### Work to complete
Take the material below from its first line through the line containing "done (live s (scanStart" and, please, write those lines again exactly.

### Records provided
※ ※ ※

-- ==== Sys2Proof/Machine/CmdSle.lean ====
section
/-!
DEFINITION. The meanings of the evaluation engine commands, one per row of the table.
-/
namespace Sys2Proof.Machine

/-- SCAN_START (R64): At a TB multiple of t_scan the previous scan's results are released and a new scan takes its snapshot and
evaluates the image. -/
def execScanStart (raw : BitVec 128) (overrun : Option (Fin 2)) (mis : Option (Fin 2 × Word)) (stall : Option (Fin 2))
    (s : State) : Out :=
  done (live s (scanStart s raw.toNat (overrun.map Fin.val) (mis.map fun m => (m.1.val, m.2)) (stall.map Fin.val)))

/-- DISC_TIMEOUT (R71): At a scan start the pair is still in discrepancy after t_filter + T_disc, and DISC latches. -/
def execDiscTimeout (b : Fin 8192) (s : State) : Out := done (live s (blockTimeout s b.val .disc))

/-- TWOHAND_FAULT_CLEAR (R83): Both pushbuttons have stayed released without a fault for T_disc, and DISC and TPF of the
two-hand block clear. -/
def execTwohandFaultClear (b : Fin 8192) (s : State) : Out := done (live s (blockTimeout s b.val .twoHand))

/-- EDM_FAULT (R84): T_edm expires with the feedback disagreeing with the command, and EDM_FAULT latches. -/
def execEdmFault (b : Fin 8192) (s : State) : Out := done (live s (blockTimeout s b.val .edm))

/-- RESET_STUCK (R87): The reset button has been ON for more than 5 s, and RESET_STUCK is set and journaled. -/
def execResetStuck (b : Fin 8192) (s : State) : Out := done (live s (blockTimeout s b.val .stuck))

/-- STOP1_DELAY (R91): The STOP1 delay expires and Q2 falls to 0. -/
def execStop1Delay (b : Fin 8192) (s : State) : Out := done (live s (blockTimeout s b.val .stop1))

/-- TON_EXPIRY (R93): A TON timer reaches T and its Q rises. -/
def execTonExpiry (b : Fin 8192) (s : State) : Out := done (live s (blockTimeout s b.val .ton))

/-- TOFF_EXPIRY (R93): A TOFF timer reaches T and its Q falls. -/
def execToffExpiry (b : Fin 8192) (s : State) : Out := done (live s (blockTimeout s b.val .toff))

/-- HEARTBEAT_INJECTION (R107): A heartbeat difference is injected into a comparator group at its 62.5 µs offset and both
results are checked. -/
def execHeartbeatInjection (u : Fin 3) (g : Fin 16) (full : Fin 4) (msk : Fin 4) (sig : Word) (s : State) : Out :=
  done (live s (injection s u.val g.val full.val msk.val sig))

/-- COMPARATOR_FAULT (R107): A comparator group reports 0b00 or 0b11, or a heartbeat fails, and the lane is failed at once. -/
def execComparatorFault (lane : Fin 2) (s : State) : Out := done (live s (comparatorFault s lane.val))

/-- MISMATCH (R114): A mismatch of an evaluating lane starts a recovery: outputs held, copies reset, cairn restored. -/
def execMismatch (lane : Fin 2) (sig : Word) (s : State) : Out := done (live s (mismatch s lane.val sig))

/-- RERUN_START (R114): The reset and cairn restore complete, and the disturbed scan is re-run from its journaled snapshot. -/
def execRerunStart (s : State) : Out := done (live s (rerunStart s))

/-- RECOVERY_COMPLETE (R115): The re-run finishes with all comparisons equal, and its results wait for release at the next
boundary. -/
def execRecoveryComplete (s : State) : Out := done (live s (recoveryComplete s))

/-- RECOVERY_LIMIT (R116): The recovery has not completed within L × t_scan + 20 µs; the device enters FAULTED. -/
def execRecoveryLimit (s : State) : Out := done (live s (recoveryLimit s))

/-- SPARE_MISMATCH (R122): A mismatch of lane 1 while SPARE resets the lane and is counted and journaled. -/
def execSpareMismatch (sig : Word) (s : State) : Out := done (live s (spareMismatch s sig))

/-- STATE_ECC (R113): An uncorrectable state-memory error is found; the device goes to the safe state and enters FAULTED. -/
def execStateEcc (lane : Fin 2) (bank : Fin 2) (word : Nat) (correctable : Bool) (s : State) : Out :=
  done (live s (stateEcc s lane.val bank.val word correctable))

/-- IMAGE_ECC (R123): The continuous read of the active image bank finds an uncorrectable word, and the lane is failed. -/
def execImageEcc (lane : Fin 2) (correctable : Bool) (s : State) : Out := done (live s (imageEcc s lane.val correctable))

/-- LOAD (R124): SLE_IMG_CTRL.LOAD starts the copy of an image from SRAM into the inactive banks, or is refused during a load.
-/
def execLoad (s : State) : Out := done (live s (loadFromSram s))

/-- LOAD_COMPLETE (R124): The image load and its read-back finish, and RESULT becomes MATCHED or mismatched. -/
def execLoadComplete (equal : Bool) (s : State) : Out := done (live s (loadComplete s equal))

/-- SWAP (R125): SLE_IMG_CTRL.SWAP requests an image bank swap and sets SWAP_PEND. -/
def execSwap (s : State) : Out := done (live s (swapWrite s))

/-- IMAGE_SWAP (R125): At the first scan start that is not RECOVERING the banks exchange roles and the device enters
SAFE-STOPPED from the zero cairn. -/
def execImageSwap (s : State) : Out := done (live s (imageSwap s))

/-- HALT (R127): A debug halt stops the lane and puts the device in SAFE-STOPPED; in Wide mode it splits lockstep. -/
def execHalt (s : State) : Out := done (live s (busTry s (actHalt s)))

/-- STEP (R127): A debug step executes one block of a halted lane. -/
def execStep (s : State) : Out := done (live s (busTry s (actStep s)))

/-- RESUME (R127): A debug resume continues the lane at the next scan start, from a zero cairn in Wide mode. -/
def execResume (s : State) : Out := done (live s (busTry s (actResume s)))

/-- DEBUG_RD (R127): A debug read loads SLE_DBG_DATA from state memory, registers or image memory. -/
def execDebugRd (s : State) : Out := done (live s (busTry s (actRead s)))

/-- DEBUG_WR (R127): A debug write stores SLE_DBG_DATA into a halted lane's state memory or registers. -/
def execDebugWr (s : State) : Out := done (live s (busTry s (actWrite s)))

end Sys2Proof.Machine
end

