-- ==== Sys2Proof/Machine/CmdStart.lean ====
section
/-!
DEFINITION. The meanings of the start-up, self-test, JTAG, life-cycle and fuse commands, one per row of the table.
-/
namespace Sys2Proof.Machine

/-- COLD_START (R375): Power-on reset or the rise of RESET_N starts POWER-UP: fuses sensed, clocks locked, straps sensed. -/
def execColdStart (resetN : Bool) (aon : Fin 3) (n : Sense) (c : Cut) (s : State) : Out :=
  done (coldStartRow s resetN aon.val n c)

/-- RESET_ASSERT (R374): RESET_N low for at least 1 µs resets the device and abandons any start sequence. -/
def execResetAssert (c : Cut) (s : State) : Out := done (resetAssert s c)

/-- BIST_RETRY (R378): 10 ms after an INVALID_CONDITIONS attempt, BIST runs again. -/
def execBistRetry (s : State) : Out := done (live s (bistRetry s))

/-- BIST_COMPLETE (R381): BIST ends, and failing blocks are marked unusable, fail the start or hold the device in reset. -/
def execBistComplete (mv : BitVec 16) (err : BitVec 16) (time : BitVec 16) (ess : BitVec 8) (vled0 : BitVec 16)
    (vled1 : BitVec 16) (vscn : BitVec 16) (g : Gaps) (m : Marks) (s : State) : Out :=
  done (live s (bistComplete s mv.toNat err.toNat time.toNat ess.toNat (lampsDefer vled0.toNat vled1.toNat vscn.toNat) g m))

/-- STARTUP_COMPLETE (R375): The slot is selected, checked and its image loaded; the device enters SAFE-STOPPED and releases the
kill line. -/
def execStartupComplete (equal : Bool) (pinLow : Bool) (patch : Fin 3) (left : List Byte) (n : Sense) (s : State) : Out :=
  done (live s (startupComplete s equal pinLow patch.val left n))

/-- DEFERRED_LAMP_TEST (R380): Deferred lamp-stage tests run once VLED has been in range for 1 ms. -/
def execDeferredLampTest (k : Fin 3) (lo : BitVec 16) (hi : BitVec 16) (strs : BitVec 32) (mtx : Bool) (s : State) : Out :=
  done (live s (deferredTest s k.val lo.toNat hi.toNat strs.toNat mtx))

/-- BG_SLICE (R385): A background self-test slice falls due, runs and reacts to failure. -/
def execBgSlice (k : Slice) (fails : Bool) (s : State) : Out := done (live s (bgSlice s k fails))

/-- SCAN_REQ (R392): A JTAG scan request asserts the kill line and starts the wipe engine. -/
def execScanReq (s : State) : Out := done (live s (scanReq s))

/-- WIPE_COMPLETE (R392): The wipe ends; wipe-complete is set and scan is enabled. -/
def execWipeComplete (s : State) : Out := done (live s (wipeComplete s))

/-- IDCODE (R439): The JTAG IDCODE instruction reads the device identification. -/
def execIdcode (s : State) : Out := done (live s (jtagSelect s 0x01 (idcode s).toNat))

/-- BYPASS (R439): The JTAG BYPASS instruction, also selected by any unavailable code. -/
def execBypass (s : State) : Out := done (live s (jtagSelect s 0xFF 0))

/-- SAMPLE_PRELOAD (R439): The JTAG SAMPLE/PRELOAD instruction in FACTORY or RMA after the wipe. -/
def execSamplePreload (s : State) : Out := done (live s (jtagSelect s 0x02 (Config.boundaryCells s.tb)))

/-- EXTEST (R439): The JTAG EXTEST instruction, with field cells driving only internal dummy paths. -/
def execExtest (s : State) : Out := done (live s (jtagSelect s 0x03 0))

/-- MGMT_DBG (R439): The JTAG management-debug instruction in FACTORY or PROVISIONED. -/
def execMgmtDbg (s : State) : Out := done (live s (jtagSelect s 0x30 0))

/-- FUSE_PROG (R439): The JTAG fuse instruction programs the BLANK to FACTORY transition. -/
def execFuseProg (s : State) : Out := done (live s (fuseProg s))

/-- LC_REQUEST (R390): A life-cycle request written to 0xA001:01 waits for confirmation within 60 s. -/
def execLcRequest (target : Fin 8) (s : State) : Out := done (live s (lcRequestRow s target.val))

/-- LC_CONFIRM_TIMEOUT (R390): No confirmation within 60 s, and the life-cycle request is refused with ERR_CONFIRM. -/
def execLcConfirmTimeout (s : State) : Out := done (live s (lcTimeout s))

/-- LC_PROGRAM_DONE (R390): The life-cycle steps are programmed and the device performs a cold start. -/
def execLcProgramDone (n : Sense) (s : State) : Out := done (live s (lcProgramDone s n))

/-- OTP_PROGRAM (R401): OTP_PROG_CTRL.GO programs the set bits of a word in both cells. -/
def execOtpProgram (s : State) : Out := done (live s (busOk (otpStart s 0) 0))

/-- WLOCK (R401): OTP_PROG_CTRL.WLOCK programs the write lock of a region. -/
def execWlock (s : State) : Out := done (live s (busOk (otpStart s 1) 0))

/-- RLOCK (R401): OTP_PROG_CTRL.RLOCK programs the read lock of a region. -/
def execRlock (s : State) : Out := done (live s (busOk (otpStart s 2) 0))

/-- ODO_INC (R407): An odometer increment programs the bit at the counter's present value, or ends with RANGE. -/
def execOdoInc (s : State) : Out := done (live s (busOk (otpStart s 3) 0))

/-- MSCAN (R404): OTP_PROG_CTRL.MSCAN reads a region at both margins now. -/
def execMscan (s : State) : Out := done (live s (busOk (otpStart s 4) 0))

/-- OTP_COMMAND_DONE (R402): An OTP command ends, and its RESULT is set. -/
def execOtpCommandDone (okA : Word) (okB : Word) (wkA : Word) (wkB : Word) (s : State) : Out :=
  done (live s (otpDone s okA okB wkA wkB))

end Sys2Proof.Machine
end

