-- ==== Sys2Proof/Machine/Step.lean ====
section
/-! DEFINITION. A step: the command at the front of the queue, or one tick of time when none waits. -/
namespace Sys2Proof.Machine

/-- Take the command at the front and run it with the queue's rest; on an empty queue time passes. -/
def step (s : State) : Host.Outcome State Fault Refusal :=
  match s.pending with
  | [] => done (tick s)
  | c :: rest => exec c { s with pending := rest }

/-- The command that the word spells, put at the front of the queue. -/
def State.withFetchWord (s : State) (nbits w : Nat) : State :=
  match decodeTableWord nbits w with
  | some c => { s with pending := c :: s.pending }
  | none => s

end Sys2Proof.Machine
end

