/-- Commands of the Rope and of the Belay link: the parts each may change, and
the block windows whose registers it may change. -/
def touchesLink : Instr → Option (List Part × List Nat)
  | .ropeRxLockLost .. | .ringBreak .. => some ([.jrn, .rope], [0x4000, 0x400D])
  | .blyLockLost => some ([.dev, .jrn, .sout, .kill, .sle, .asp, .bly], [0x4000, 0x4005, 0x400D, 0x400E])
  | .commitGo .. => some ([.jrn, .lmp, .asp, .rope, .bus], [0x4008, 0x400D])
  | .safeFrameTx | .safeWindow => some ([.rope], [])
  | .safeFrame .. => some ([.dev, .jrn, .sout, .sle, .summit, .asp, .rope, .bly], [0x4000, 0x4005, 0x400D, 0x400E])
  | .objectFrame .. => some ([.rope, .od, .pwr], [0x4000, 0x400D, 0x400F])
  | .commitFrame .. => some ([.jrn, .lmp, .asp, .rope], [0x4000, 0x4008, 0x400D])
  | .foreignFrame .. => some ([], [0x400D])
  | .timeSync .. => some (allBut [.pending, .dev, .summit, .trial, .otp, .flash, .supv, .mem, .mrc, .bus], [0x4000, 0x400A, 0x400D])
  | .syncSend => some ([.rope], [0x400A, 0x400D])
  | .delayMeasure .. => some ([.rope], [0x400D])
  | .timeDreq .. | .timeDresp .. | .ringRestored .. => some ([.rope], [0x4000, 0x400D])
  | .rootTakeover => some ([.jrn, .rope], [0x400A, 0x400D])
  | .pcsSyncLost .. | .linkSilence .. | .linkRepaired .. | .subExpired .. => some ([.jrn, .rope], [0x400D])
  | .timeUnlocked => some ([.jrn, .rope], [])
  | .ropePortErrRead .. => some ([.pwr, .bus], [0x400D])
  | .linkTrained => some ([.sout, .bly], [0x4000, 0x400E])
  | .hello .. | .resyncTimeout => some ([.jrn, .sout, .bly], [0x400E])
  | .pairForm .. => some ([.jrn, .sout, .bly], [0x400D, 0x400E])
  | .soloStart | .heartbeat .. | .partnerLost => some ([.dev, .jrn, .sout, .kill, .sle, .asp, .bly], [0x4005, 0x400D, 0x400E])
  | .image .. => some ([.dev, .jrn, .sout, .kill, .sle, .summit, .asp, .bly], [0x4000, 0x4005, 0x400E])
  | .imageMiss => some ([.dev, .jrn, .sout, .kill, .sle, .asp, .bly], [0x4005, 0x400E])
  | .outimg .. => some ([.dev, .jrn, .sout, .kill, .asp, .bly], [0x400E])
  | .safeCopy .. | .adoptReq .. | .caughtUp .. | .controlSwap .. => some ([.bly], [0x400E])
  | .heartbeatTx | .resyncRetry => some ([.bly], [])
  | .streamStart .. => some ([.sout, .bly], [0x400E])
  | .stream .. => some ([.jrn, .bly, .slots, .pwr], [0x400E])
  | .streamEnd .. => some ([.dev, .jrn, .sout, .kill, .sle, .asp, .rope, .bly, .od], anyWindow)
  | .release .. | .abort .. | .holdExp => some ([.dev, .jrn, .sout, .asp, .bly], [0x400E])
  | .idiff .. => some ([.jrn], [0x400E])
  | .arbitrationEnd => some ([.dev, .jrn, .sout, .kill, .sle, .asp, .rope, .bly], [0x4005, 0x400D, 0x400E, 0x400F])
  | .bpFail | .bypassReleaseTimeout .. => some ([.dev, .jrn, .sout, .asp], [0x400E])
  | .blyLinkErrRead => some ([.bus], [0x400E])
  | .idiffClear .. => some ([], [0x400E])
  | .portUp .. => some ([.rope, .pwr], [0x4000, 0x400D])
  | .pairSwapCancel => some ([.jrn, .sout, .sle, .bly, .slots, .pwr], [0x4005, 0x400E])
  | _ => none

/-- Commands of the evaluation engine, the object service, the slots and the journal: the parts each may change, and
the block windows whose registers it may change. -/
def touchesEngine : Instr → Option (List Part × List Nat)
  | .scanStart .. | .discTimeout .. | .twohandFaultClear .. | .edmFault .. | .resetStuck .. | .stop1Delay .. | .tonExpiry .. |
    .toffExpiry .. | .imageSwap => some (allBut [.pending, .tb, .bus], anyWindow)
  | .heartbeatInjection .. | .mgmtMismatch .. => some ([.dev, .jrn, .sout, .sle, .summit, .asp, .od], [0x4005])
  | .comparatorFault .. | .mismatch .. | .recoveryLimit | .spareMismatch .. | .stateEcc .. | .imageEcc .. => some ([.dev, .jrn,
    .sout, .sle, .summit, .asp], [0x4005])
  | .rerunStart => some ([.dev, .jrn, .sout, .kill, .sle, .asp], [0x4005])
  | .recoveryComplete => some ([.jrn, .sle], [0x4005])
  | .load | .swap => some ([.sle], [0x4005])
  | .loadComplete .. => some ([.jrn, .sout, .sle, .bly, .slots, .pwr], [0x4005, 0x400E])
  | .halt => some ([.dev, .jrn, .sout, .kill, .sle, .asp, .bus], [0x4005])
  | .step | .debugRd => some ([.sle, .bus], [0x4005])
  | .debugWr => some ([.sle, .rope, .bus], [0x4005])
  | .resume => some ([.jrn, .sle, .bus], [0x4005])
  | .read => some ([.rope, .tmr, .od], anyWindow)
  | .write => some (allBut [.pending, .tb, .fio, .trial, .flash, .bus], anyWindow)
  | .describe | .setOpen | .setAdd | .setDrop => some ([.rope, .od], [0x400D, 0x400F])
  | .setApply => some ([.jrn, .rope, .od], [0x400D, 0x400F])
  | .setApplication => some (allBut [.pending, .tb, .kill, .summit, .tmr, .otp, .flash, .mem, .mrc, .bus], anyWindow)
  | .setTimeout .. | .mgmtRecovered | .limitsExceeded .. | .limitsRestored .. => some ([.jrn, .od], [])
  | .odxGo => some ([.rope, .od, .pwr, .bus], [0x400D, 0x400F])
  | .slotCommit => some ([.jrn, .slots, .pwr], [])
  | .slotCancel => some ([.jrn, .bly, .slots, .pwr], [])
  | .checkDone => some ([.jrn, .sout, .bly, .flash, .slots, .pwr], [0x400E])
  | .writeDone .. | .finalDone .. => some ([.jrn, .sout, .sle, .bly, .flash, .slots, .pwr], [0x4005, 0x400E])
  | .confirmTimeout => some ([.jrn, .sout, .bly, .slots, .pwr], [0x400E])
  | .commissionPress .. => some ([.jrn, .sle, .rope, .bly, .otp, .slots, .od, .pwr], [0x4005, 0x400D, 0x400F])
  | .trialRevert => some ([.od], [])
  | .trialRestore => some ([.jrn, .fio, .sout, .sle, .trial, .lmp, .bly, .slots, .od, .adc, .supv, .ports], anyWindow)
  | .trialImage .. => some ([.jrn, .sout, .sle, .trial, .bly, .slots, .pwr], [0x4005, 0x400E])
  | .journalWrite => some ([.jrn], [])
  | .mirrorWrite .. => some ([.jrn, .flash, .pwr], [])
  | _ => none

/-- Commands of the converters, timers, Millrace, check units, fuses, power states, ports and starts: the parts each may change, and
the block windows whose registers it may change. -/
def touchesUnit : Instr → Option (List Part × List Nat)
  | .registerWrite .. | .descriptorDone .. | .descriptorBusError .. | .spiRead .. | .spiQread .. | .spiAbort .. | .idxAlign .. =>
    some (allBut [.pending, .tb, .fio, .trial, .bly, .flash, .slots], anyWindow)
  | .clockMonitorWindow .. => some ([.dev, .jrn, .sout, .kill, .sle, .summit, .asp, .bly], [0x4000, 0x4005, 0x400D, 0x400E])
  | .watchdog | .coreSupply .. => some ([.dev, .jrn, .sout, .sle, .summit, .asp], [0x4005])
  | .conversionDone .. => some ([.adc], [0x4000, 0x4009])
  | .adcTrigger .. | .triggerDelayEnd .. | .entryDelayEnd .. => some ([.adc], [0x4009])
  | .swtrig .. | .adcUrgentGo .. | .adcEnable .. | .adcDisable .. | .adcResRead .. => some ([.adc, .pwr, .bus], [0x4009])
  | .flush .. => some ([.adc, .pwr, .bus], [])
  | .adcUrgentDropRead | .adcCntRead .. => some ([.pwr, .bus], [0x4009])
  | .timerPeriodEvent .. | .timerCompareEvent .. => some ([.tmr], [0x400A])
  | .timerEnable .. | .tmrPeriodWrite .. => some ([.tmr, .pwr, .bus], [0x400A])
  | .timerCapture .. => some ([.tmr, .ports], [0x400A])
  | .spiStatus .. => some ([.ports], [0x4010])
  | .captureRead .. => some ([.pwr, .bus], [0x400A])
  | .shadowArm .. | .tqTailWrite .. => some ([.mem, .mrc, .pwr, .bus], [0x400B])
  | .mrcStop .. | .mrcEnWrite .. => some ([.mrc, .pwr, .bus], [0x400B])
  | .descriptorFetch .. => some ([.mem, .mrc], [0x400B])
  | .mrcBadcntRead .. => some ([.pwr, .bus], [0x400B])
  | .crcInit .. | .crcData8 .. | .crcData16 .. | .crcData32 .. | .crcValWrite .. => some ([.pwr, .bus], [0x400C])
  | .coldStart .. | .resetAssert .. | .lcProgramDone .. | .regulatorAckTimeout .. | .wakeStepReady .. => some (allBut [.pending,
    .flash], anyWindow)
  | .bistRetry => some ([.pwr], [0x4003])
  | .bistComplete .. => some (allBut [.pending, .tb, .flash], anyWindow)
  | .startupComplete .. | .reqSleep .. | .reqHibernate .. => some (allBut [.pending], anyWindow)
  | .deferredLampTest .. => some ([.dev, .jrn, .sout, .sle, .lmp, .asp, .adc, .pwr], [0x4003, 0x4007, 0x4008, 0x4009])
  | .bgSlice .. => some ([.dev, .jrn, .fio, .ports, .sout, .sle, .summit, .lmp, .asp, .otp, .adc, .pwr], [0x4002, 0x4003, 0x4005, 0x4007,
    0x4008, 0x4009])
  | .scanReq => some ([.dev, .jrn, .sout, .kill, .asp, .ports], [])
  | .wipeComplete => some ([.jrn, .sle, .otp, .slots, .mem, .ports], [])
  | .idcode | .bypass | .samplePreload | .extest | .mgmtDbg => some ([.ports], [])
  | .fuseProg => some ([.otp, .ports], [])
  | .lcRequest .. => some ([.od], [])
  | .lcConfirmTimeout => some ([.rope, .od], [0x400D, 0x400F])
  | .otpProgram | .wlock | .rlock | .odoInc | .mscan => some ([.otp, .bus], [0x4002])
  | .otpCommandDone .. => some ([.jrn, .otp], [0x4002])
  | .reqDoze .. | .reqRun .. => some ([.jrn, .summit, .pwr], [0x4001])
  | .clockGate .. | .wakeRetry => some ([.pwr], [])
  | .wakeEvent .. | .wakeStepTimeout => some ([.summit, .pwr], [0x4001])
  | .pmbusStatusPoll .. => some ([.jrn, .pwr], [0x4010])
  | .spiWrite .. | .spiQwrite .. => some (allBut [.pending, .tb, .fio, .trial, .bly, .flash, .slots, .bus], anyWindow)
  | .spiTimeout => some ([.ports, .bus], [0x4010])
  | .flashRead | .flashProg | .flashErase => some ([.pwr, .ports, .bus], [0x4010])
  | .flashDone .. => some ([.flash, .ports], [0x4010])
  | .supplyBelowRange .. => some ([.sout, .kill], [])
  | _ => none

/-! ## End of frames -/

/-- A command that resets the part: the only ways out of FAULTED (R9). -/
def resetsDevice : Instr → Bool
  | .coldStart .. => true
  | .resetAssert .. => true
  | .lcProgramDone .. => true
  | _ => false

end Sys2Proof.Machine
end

※ ※ ※

### Your solution
-- ==== Sys2Proof/Machine/CmdSle.lean ====
section
/-!
DEFINITION. The meanings of the evaluation engine commands, one per row of the table.
-/
namespace Sys2Proof.Machine

/-- SCAN_START (R64): At a TB multiple of t_scan the previous scan's results are released and a new scan takes its snapshot and
evaluates the image. -/
def execScanStart (raw : BitVec 128) (overrun : Option (Fin 2)) (mis : Option (Fin 2 × Word)) (stall : Option (Fin 2))
    (s : State) : Out :=
  done (live s (scanStart s raw.toNat (overrun.map Fin.val) (mis.map fun m => (m.1.val, m.2)) (stall.map Fin.val)))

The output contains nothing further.